Мне звонит жена, двести тысяч сгораемой залоговой суммы.
– Как поезд – что? Что – как поезд?! Валера! – небо сгущалось, и луна еще тяжелей наливалась холодным, отчетливым сиянием. – Мне звонит жена! Что значит – жизнь как поезд?! Ничего не значит!!!
– Пришли. Наша улица – узнаешь?
На лугу развели костерки, словно ночевали цыгане, – они уже не ночуют так, осели на Новоездоцкой; нашу улицу – Стрелецкую – давно снесли, и жители уехали в бараки на соцгород, она, думал я, осталась только во мне одним пылающим июньским днем, что не кончится, я верю, и со мною.
– Каждый год собираемся в этот день, садимся кто где жил…

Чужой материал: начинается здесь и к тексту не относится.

-- ==== Sys2Proof/Machine/CmdOps.lean ====
section
/-! DEFINITION. What the command engines share: reads and writes through a queue's address space, knots, fault registers,
watches, completion records and parking (R437 to R445, R469 to R482, R586 to R589). -/

namespace Sys2Proof.Machine

open Sys2Proof

/-! ### Engines (R370, R442) -/

/-- The agent ID of the engine that serves a queue of a KIND: launch engine r, DMA engine or bend engine. -/
def engineAgent (kind n : Nat) : Nat := if kind = 0 then 536 + n else if kind = 1 then 512 + n else 528 + n
/-- SRC_KIND and SRC_INDEX of a command engine (R645): a launch engine is its region's. -/
def engineSource (agent : Nat) : Nat × Nat :=
  if agent < 528 then (8, agent - 512) else if agent < 536 then (9, agent - 528) else (3, agent - 536)

/-! ### Memory through an address space -/

/-- How an access through a queue's address space ends. -/
inductive VmEnd where
  | ok (bs : List Byte)
  | fault (cause addr : Nat)
  | poisoned (addr pa : Nat)
  | remote (peer pa : Nat)
  /-- Memory of another package without REMOTE in the features (R542). -/
  | feature
  | noIndex (addr : Nat)
  /-- A home cannot serve now: nothing has happened (`State.attempt`). -/
  | unable
  deriving DecidableEq, Repr

/-- The pieces of [a, a + n) that cross no multiple of a block. -/
def blockPieces (block a n : Nat) : List (Nat × Nat) :=
  if n = 0 then []
  else (List.range ((a + n - 1) / block + 1 - a / block)).map (fun i =>
    let b := a / block * block
    let lo := max a (b + block * i)
    let hi := min (a + n) (b + block * (i + 1))
    (lo, hi - lo))

/-- Read n bytes through an address space as an engine acting for a coil; the first byte that cannot be read ends it. -/
def State.vmRead (s : State) (agent coil asroot va n : Nat) (k : Access) : VmEnd × State :=
  (blockPieces 4096 va n).foldl (fun (acc : VmEnd × State) (p : Nat × Nat) =>
    match acc.1 with
    | .ok bs =>
      match acc.2.xlate agent coil asroot p.1 k with
      | (.fault c, s) => (.fault c p.1, s)
      | (.poisoned a, s) => (.poisoned p.1 a, s)
      | (.noIndex, s) => (.noIndex p.1, s)
      | (.unable, s) => (.unable, s)
      | (.remote q a, s) => (.remote q a, s)
      | (.here a nc, s) =>
        match s.bytesRead agent a p.2 nc with
        | (.ok d, s) => (.ok (bs ++ d), s)
        | (.poisoned, s) => (.poisoned p.1 a, s)
        | (_, s) => (.unable, s)
    | r => (r, acc.2)) (.ok [], s)

/-- The ending that a failed access gives a command (R155, R321, R335, R482, R532): `kind` is the access kind. -/
def VmEnd.ending (e : VmEnd) (kind va : Nat) : Ending :=
  match e with
  | .fault c a => { status := 0x17, cause := c, fault := some { cause := c, kind := kind, addr := a } }
  | .poisoned a _ => { status := 0x16, fault := some { cause := 0, kind := kind, addr := a } }
  | .noIndex a => { status := 0x18, cause := 0x63, fault := some { cause := 0x63, kind := kind, addr := a } }
  | .remote _ _ => { status := 0x18, cause := 0x62, fault := some { cause := 0x62, kind := kind, addr := va } }
  | .feature => { status := 0x10, cause := 0x06 }
  | _ => { status := 0x16, fault := some { cause := 0, kind := kind, addr := va } }

/-- Poison met by an access is logged against its engine (R321). -/
def State.vmPoison (s : State) (agent : Nat) (e : VmEnd) : State :=
  match e with
  | .poisoned _ pa => s.poisonUse (engineSource agent).1 (engineSource agent).2 pa
  | _ => s

/-- Write bytes through an address space for a command; remote pieces go as WR and their acknowledgements are awaited (R467,
R543), where the command's features and the peer allow it (R532, R542). The write is whole or it ends before anything is written. -/
def State.vmWrite (s : State) (c : Cmd) (va : Nat) (bs : List Byte) (k : Access) : VmEnd × State :=
  let ps := blockPieces 128 va bs.length
  let (r, s) := ps.foldl (fun (acc : (VmEnd × List (Xlated × Nat × List Byte)) × State) (p : Nat × Nat) =>
    match acc.1.1 with
    | .ok _ =>
      let d := (bs.drop (p.1 - va)).take p.2
      (match acc.2.xlate c.engine c.coil c.asroot p.1 k with
      | (.fault x, s) => ((.fault x p.1, []), s)
      | (.poisoned a, s) => ((.poisoned p.1 a, []), s)
      | (.noIndex, s) => ((.noIndex p.1, []), s)
      | (.unable, s) => ((.unable, []), s)
      | (.remote q a, s) =>
        if !c.features.getLsbD 12 then ((.feature, []), s)
        else if s.peerGone q then ((.remote q a, []), s)
        else ((.ok [], acc.1.2 ++ [(.remote q a, p.1, d)]), s)
      | (x, s) => ((.ok [], acc.1.2 ++ [(x, p.1, d)]), s))
    | _ => acc) ((.ok [], []), s)
  match r.1 with
  | .ok _ => (.ok [], r.2.foldl (fun s e => match e.1 with
      | .here a nc => (s.bytesWrite c.engine a e.2.2 nc).2
      | .remote p a => s.remoteRequest (.cmd c.id) p
          (wrPacket a (linePlace (a % 128) e.2.2) (byteMask (a % 128) e.2.2.length)) { va := e.2.1 }
      | _ => s) s)
  | e => (e, s.vmPoison c.engine e)

/-! ### Fault registers, events and halting (R438, R445, R482) -/

/-- Write a queue's fault registers (R482): each write replaces the last. -/
def State.queueFault (s : State) (q seq : Nat) (f : FaultInfo) : State :=
  s.modQueue q (fun k => { k with fSeq := seq, fCause := f.cause, fKind := f.kind, fObj := f.obj, fObjBelay := f.objBelay,
                                  fValid := true, fAddr := f.addr, fPc := f.pc, faults := satAdd 16 k.faults 1 })
/-- A RUNNING queue becomes HALTED. -/
def State.halt (s : State) (q : Nat) : State :=
  s.modQueue q (fun k => if k.state = .running then { k with state := .halted } else k)

/-- Entries of a queue's ring (R437). -/
def Queue.entries (k : Queue) : Nat := 2 ^ (k.size + 6)
/-- Commands of a queue in flight (R438, R439, R456). -/
def State.inFlight (s : State) (q : Nat) : Nat := (s.cmds.filter (fun c => c.queue == q)).length
/-- A command of the queue's own ring, not a node of a cane. -/
def Cmd.own (c : Cmd) (q : Nat) : Bool := c.queue == q && c.node.isNone

/-- A queue that drains or cancels and has nothing in flight is DISABLED (R443, R444, R586). -/
def State.settleQueue (s : State) (q : Nat) : State :=
  let st := (s.queue q).state
  if (st = .draining ∨ st = .cancelling) ∧ s.inFlight q = 0 then
    (s.dropWatch 0 q).modQueue q (fun k => { k with state := .disabled, polling := false, tailDue := false, park := false })
  else s

/-! ### Knots (R469 to R473, R479) -/

/-- How one signal ends. -/
inductive SigEnd where
  /-- Performed here, or on its way to its home. -/
  | done
  /-- The address does not translate: left unsignalled (R479). -/
  | left
  /-- The knot is poisoned or its home is GONE: left unsignalled, and the command takes this status. -/
  | failed (status cause : Nat)
  deriving DecidableEq, Repr

/-- Atomics on a knot for a command, in order (R470, R543). -/
def State.knotOps (s : State) (c : Cmd) (va : Nat) (ops : List (Nat × Nat)) : SigEnd × State :=
  if va % 8 ≠ 0 || asMode c.asroot != 10 then (.left, s)
  else match s.xlate c.engine c.coil c.asroot va .atomic with
    | (.here a nc, s) => ops.foldl (fun (acc : SigEnd × State) (o : Nat × Nat) =>
        match acc.1 with
        | .done => (match acc.2.atomWord c.engine a o.1 o.2 0 nc with
          | (.ok _, s) => (.done, s)
          | (.poisoned, s) => (.failed 0x16 0, s.poisonUse (engineSource c.engine).1 (engineSource c.engine).2 a)
          | (_, s) => (.left, s))
        | _ => acc) (.done, s)
    | (.remote p a, s) =>
      if !(c.features.getLsbD 3 && c.features.getLsbD 12) then (.left, s)
      else if s.peerGone p then (.failed 0x18 0x62, s)
      else (.done, ops.foldl (fun s o => s.remoteRequest (.cmd c.id) p (atPacket a o.1 8 o.2 0) { va := va }) s)
    | (_, s) => (.left, s)

/-- Signal a knot with a value: an error signal ORs ERR first (R470). -/
def State.signalKnot (s : State) (c : Cmd) (va v : Nat) (err : Bool) : SigEnd × State :=
  s.knotOps c va ((if err then [(0x0E, 2 ^ 63)] else []) ++ [(0x08, v)])

/-- The check of a knot address at admission or at a node's start (R469, R460): how the command ends, if it fails. -/
def State.knotCheck (s : State) (c : Cmd) (va : Nat) : Option Ending × State :=
  match s.xlate c.engine c.coil c.asroot va .atomic with
  | (.here _ _, s) => (none, s)
  | (.remote _ _, s) =>
    (if c.features.getLsbD 3 && c.features.getLsbD 12 then none else some { status := 0x10, cause := 0x06 }, s)
  | (.fault k, s) => (some ((VmEnd.fault k va).ending 7 va), s)
  | (.poisoned a, s) => (some ((VmEnd.poisoned va a).ending 7 va), s.vmPoison c.engine (.poisoned va a))
  | (.noIndex, s) => (some ((VmEnd.noIndex va).ending 7 va), s)
  | (.unable, s) => (some (VmEnd.unable.ending 7 va), s)

/-- A signal failed when it was performed: a command below 0x10 takes the status; the fault registers take kind knot (R479). -/
def Cmd.sigFailed (c : Cmd) (status cause va : Nat) : Cmd :=
  let f : FaultInfo := { cause := cause, kind := 7, addr := va }
  match c.ending with
  | some e => { c with ending := some (if e.status < 0x10 then { status := status, cause := cause, fault := some f }
                                       else { e with fault := some f }) }
  | none => { c with ending := some { status := status, cause := cause, fault := some f } }

/-! ### Records (R475 to R477, R586 to R589) -/

/-- The 32 bytes of a record (R477). -/
def Completion.bytes (r : Completion) : List Byte :=
  leBytes 4 r.seq ++ leBytes 2 (r.queue % 2048 + 2048 * (r.dkind % 4) + 8192 * b2n r.errk + 16384 * b2n r.parked)
    ++ leBytes 1 r.status ++ leBytes 1 r.cause ++ leBytes 8 r.startFrame ++ leBytes 4 r.endFrame
    ++ leBytes 2 (min r.rw.saturations 65535) ++ leBytes 2 (min r.rw.scaleClamps 65535)
    ++ leBytes 2 (min r.rw.nanInputs 65535) ++ leBytes 2 (min r.rw.underflows 65535)
    ++ leBytes 2 (min r.wit 65535) ++ leBytes 2 r.detail

/-- Set PARKED in the bytes of a record. -/
def setParked (bs : List Byte) : List Byte := bs.set 5 ((bs[5]?).getD 0 ||| 0x40)

/-- Park a record, or drop it: without PARK in its command's features, or while the area is full (R586 to R588). -/
def State.parkRecord (s : State) (park : Bool) (bs : List Byte) : State :=
  let h := s.hpt
  if !park || (h.parkTail + 2 ^ 32 - h.parkHead) % 2 ^ 32 == 4096 then
    { s with hpt := { h with parkOverflow := satAdd 16 h.parkOverflow 1 } }.logErr .event 0x51 11 0
  else
    { s with hpt := { h with park := Tbl.set [] h.park (h.parkTail % 4096) (setParked bs), parkTail := wrapAdd 32 h.parkTail 1 } }

/-- The place of record n of a queue. -/
def Queue.recordAt (k : Queue) (n : Nat) : Nat := k.cplBase * 4096 + 32 * (n % k.entries)

/-- Write a record where it goes: the completion ring, host memory, or the parking area (R476, R586, R589). -/
def State.putRecord (s : State) (c : Cmd) (r : Completion) : State :=
  let q := s.queue c.queue
  let bs := r.bytes
  if q.park then s.parkRecord (c.features.getLsbD 10) bs
  else if q.cplLoc then
    { s with hpt := { s.hpt with
        posted := s.hpt.posted ++ [{ addr := q.recordAt r.seq, bytes := bs, record := some c.queue, park := c.features.getLsbD 10 }],
        confirms := s.hpt.confirms ++
          (if q.confirm then [{ queue := c.queue, seq := r.seq, bytes := bs, park := c.features.getLsbD 10 }] else []) } }
  else (s.bytesWrite c.engine (q.recordAt r.seq) bs).2

end Sys2Proof.Machine
end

Возле костров расстилали одеяла люди, нанизывались шашлыки, резали хлеб.
– Потанины, Безземельные – помнишь фотографа без ноги? Котовы – возле тополей, у них одних телевизор был. Белогуровы со своим доберманом, Внуковы, вон Бессоновы – к ним опять из Харькова Толик приехал, дед Уколов шкандыляет… И мы, – Валера достал из-под мышки газету с мокрым пятном, подстелил и опустился на траву, – жизнь! И каждый год – одно и то же: Котовы с Белогуровыми всё спорят за межу, дед Уколов ходит своим уткам за ряской, к Выскребенцевой – всё женихи на мотоциклах, видишь, вышла – поджидает? Тут кое-кто у нас уже
Нет, быстро подумал я, мир людей, делающих одно и то же, желающих всегда делать одно и то же. Так хотят влюбленные. Чтобы вечно ехало это такси и играла эта песня. Чтобы не вырастали дети, чтобы ночной звонок не означал: мама умерла, – вот этого немногого хочу и я.
– Привет, соседи! – крикнул Валера.
Отвечали, мне из тьмы кто-то погрозил старческой палкой:
– А это не ты у Орищенковых вчера груши стряс?
Я был уверен: никто никогда не узнает.
– К Гуськовой внучка приехала, из Москвы, помнишь?
– Еще бы! – я вздохнул. – Воротынцева…
– Катя.
– Оля.
– Да чи Оля.
Мы глядели на хату Гуськовых, еще крытую почерневшим, окостеневшим камышом, в не закрытые ставнями окна; хата стояла возле колонки, где на мокрой земле собирались осы, почтарка Люда, сдвинув платок с потного лба, чертила по улице свой швейный неутомимый зигзаг, заранее помахивая счастливчикам белым конвертом, в заросли золотых шаров, пугая индюшек, забивались дети, играя в кулючки, старухи припадали к кухонным окнам: кто это такой пошел? Изучалась телепрограмма: если «комбинированные съемки» или «консультант – генерал-лейтенант», надо проситься к Гуськовым смотреть; от цветущей вишни улица стояла белой, время – течет, это вода, это ничего, жаль, что эта вода ни во что не налита, а она – так, эта вода – повсюду…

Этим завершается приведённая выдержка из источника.